Home > Uncategorized > Can lawyers obtain consumer reports about you for use in lawsuits?

Can lawyers obtain consumer reports about you for use in lawsuits?

October 5, 2012

This post will address an issue that just came up in my FCRA practice:  can I, in the course of defending a client in a lawsuit that alleges violations of the FCRA, obtain a copy of the consumer reports that are at issue in the lawsuit?

The FCRA has a provision that regulates who can obtain a consumer report and under what circumstances they may do so.  It is the “permissible purpose” provision at 15 USC Sec. 1681b.  To summarize, you are allowed to get someone’s consumer report if:  a) a court says that you can; b) the consumer says that you can; or c) you have a business purpose for doing so.  The statute lists a number of specific business purposes and then has a catch-all at the end which says that someone may obtain a consumer report if he “otherwise has a legitimate business need for the information – (i) in connection with a business transaction that is initiated by the consumer; or (ii) to review an account to determine whether the consumer continues to meet the terms of the account.”

Normally, when I am defending an FCRA lawsuit, the first thing I do is ask the consumer’s lawyer for permission to obtain a copy of his/her report.  That is acceptable under Section 1681b because the consumer, through his/her lawyer, has consented.

But suppose that I don’t ask the consumer’s lawyer for permission to obtain a copy of his/her report.  Suppose that I am defending one of several defendants, all of whom created consumer reports about the plaintiff, and I want to ask the other defendants to give me their copies without telling the plaintiff about this request?  Can I do that?

As is usually the case with legal questions, the answer here is “maybe.”  There is case law from one federal court of appeal – the Sixth Circuit – which helps to illustrate when a lawyer can and can’t get a consumer report for use in defending a case.  In Spence v.
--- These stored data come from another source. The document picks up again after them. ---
/-- Settles O53: the artifact is the words' bytes, and each word is an instruction. -/
theorem assembledWordsAreInstructions : Obligations.AssembledWordsAreInstructions := by
  intro lines artifact h
  obtain ⟨ws, hws, hartifact⟩ := bind_ok h
  cases hartifact
  refine ⟨by rw [Machine.length_flatMap_wordBytes]; omega, fun k w hk => ?_⟩
  rw [Machine.fetch_flatMap_wordBytes] at hk
  exact (isInstructionWord_of_assembleWords hws hk).decodes

/-! ## Short forms -/

theorem lookup_jmp : mnemonics.lookup "JMP".toList = some 6 := by decide

theorem lookup_jnp : mnemonics.lookup "JNP".toList = some 7 := by decide

theorem lookup_prt : mnemonics.lookup "PRT".toList = some 0 := by decide

/-- The mnemonics with a three-token form (R107). -/
theorem exists_lookup_three : ∀ m ∈ ["SET".toList, "ADD".toList, "SUB".toList, "MUL".toList, "DIV".toList,
    "EQL".toList, "CBP".toList, "CLP".toList],
    ∃ op, mnemonics.lookup m = some op ∧ (isBranch op || op == 0) = false := by decide

/-- The index of a register as an operand byte (R47, R107). -/
theorem setWidth_register (s : RegIdx) : s.setWidth 8 = BitVec.ofNat 8 s.toNat := by
  refine BitVec.eq_of_toNat_eq ?_
  rw [BitVec.toNat_setWidth, BitVec.toNat_ofNat]

/-- The operand of a register-indirect short form is the decimal of the index (R107). -/
theorem operandByte_registerIndex (s : RegIdx) : operandByte (Nat.toDigits 10 s.toNat) = .ok (s.setWidth 8) := by
  have hs := s.isLt
  rw [operandByte_decimal (by omega), setWidth_register]

section
variable {m : Chars} {op : BitVec 4} (hm : mnemonics.lookup m = some op)
include hm

/-- `JMP t` and `JNP t` have register `$0` and type `0` (R106). -/
theorem encodeTokens_branch_eq_full (hop : isBranch op = true) (t : Chars) :
    encodeTokens [m, t] = encodeTokens [m, "$0".toList, "0".toList, t] := by
  rw [encodeTokens_branch hm hop, encodeTokens_full_zero hm]

variable (hop : (isBranch op || op == 0) = false)
include hop

/-- `OP $r N` has type `0` (R107). -/
theorem encodeTokens_literal_eq_full {t : Chars} (ht : isRegisterRef t = false) (r : Chars) :
    encodeTokens [m, r, t] = encodeTokens [m, r, "0".toList, t] := by
  rw [encodeTokens_three hm, encodeThree_eq hop, encodeTokens_full hm, typeToken_zero, ht]
  rfl

/-- `OP $r $s` has type `1` and the index of `$s` (R107). -/
theorem encodeTokens_register {t : Chars} {si : RegIdx} (ht : register? t = some si) (r : Chars) :
    encodeTokens [m, r, t] = do
      let ri ← registerToken r
      return encodeFields ⟨op, ri, 1, si.setWidth 8⟩ := by
  rw [encodeTokens_three hm, encodeThree_eq hop, isRegisterRef_of_register? ht, registerToken_of_some ht]
  rfl

/-- `OP $r $s` is the full form with type `1` and the decimal index of `$s` (R107). -/
theorem encodeTokens_register_eq_full {t : Chars} {si : RegIdx} (ht : register? t = some si) (r : Chars) :
    encodeTokens [m, r, t] = encodeTokens [m, r, "1".toList, Nat.toDigits 10 si.toNat] := by
  rw [encodeTokens_register hm hop ht, encodeTokens_full hm, typeToken_one, operandByte_registerIndex]
  rfl

/-- A first operand that is no register name (R104). -/
theorem encodeTokens_first_unknown {r : Chars} (hr : register? r = none) (t : Chars) :
    encodeTokens [m, r, t] = .error .unknownRegister := by
  rw [encodeTokens_three hm, encodeThree_eq hop, registerToken_of_none hr]
  rfl

/-- A `$`-token that is no register name (R104). -/
theorem encodeTokens_second_unknown {t : Chars} (ht : isRegisterRef t = true) (hnone : register? t = none)
    (r : Chars) : encodeTokens [m, r, t] = .error .unknownRegister := by
  cases hr : register? r with
  | none => exact encodeTokens_first_unknown hm hop hr t
  | some ri =>
    rw [encodeTokens_three hm, encodeThree_eq hop, registerToken_of_some hr, registerToken_of_none hnone, ht]
    rfl

end

/-- `PRT N` has register `$0` and type `0` (R108). -/
theorem encodeTokens_prt_literal {t : Chars} (ht : isRegisterRef t = false) :
    encodeTokens ["PRT".toList, t] = encodeTokens ["PRT".toList, "$0".toList, "0".toList, t] := by
  rw [encodeTokens_two lookup_prt, encodeTokens_full_zero lookup_prt, encodeTwo, ht]
  rfl

/-- `PRT $x` has type `2` and operand `0` (R108). -/
theorem encodeTokens_prt_register {t : Chars} (ht : isRegisterRef t = true) :
    encodeTokens ["PRT".toList, t] = encodeTokens ["PRT".toList, t, "2".toList, "0".toList] := by
  rw [encodeTokens_two lookup_prt, encodeTokens_full lookup_prt, typeToken_two, operandByte_zero, encodeTwo, ht]
  rfl

/-- Settles O54: the branches, the two forms of PRT and the two of the other eight mnemonics, with their errors. -/
theorem shortFormsAreFullForms : Obligations.ShortFormsAreFullForms := by
  refine ⟨fun t => ⟨encodeTokens_branch_eq_full lookup_jmp rfl t, encodeTokens_branch_eq_full lookup_jnp rfl t⟩,
    fun t ht => encodeTokens_prt_literal ht, fun t ht => encodeTokens_prt_register ht, fun m hmem r t => ?_⟩
  obtain ⟨op, hm, hop⟩ := exists_lookup_three m hmem
  refine ⟨fun ht => encodeTokens_literal_eq_full hm hop ht r, fun si ht => encodeTokens_register_eq_full hm hop ht r,
    fun ri si op' hr ht hm' => ?_, fun ht hnone => encodeTokens_second_unknown hm hop ht hnone r,
    fun hr => encodeTokens_first_unknown hm hop hr t⟩
  rw [hm] at hm'
  cases hm'
  rw [encodeTokens_register hm hop ht, registerToken_of_some hr, setWidth_register]
  rfl

end Sys2Proof.Asm
end

section
/-! PROOFS. The label offset contract (43_branch.md section 3): the count behind a label, the decimal that replaces a
reference to it, and the operand byte and landing of that decimal. -/

namespace Sys2Proof.Asm

/-- `k + 1` is the operand byte that lands at `k`, or at 1 for `k = 0` (R201, R204). -/
theorem landing_succ (k : Nat) : Machine.landing (k + 1) = max k 1 := by
  rw [Machine.landing_eq]
  omega

/-- The byte of `k + 1` for a `k` within the literal range. -/
theorem toNat_offset {k : Nat} (h : k ≤ 126) : (BitVec.ofNat 8 (k + 1)).toNat = k + 1 := by
  rw [BitVec.toNat_ofNat, Nat.mod_eq_of_lt (by omega)]

/-- Text without spaces after a word and a space are two tokens (R103). -/
theorem splitSpaces_word_space {m t : Chars} (hm : ' ' ∉ m) (ht : ' ' ∉ t) : splitSpaces (m ++ ' ' :: t) = [m, t] := by
  induction m with
  | nil => simp [splitSpaces, splitSpaces_plain t ht]
  | cons c cs ih =>
    have hc : c ≠ ' ' := by rintro rfl; simp at hm
    simp [splitSpaces, ih fun hmem => hm (by simp [hmem]), hc]

/-- A decimal holds no space. -/
theorem space_not_mem_decimal (n : Nat) : ' ' ∉ Nat.toDigits 10 n := fun h =>
  absurd (isDigit_of_mem_decimal h) (by decide)

section
variable {m : Chars} {op : BitVec 4} (hm : mnemonics.lookup m = some op) (hop : isBranch op = true)
include hm hop

/-- A branch line with the decimal `k + 1` is the short form with that operand byte, up to 126 (R106). -/
theorem encodeTokens_branch_decimal {k : Nat} (hk : k ≤ 126) :
    encodeTokens [m, Nat.toDigits 10 (k + 1)] = .ok (encodeFields ⟨op, 0, 0, BitVec.ofNat 8 (k + 1)⟩) := by
  rw [encodeTokens_branch hm hop, operandByte_decimal (by omega)]
  rfl

/-- From 127 on the decimal `k + 1` is out of range (R88, R105). -/
theorem encodeTokens_branch_decimal_of_ge {k : Nat} (hk : 127 ≤ k) :
    encodeTokens [m, Nat.toDigits 10 (k + 1)] = .error .operandOutOfRange := by
  rw [encodeTokens_branch hm hop, operandByte_decimal_of_gt (by omega)]
  rfl

/-- A branch line that names a label is, in an accepted text, the short form with the label's count plus one. -/
theorem branch_word_of_reference {table : LabelTable} {name r : Chars} {k : Nat} {w : Word} (hspace : ' ' ∉ m)
    (hhash : '#' ∉ m) (hname : name ≠ [] ∧ name.all isWordChar = true) (hk : table.lookup name = some k)
    (hr : substitute table (m ++ ' ' :: '#' :: name) none = .ok r) (hw : encodeTokens (splitSpaces r) = .ok w) :
    k ≤ 126 ∧ w = encodeFields ⟨op, 0, 0, BitVec.ofNat 8 (k + 1)⟩ := by
  have hpre : '#' ∉ m ++ [' '] := by simp [hhash]
  have hsub : substitute table (m ++ ' ' :: '#' :: name) none = .ok (m ++ ' ' :: Nat.toDigits 10 (k + 1)) := by
    have h := substitute_reference table (suf := []) hpre hname.2 nofun
    rw [flushRef_known hname.1 hk] at h
    simpa [substitute, Except.bind, Except.map] using h
  rw [hsub] at hr
  cases hr
  rw [splitSpaces_word_space hspace (space_not_mem_decimal _)] at hw
  rcases Nat.lt_or_ge 126 k with hgt | hle
  · rw [encodeTokens_branch_decimal_of_ge hm hop hgt] at hw
    cases hw
  · rw [encodeTokens_branch_decimal hm hop hle] at hw
    cases hw
    exact ⟨hle, rfl⟩

/-- End to end: in an accepted text, the word of a retained branch line that names a label. -/
theorem assembled_branch {before after : List Chars} {name : Chars} {ws : List Word} {j : Nat} (hspace : ' ' ∉ m)
    (hhash : '#' ∉ m) (h : assembleWords (before ++ ('#' :: name) :: after) = .ok ws)
    (hj : (retained before ++ retained after)[j]? = some (m ++ ' ' :: '#' :: name)) :
    (retained before).length ≤ 126 ∧
      ws[j]? = some (encodeFields ⟨op, 0, 0, BitVec.ofNat 8 ((retained before).length + 1)⟩) := by
  obtain ⟨table, hcollect, -, hlines⟩ := assembleWords_ok h
  obtain ⟨hname, hlookup⟩ := collect_label hcollect
  rw [Nat.zero_add] at hlookup
  obtain ⟨r, w, hr, hw, hws⟩ := hlines j _ (by rw [retained_label, hj])
  obtain ⟨hle, rfl⟩ := branch_word_of_reference hm hop hspace hhash hname hlookup hr hw
  exact ⟨hle, hws⟩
TRW, Inc., 92 F.3d 380 (6th Cir. 1996), the plaintiff sued his gas company and a consumer reporting agency, and the gas company’s lawyer asked the agency to provide a copy of the underlying report for use in defending the case, which it did.  The plaintiff claimed that this was a violation of the FCRA, but the court disagreed, stating that the defense lawyer had a “legitimate business need” to obtain the report for use in his defense of an FCRA case.  However, in Duncan v. Handmaker, 149 F.3d 424 (6th Cir. 1998), the same court – the Sixth Circuit – held that a lawyer who was defending a company in a negligence case involving a real estate closing that went awry did NOT have a legitimate business need to obtain the consumer report.  More specifically, the trial court had granted the lawyer summary judgment on the grounds that he had a permissible purpose, but the Sixth Circuit reversed that and remanded it to the trial court, to determine what the lawyer’s motivations were (negligent or wilful) and what impact they might have on his liability.

In other words, while there isn’t much law on this issue, it seems as though lawyers CAN get consumer reports for use in defending FCRA cases, but they CANNOT necessarily get consumer reports for use in defending other kinds of cases.

Note:  the Supreme Judicial Court of Maine also found that lawyers who are defending FCRA cases have a legitimate business need for consumer reports.  Myshrall v. Key Bank Nat’l Ass’n, 802 A.2d 419 (Me. 2002).  This is a persuasive opinion, but not a binding one, in the federal courts that handle most FCRA cases.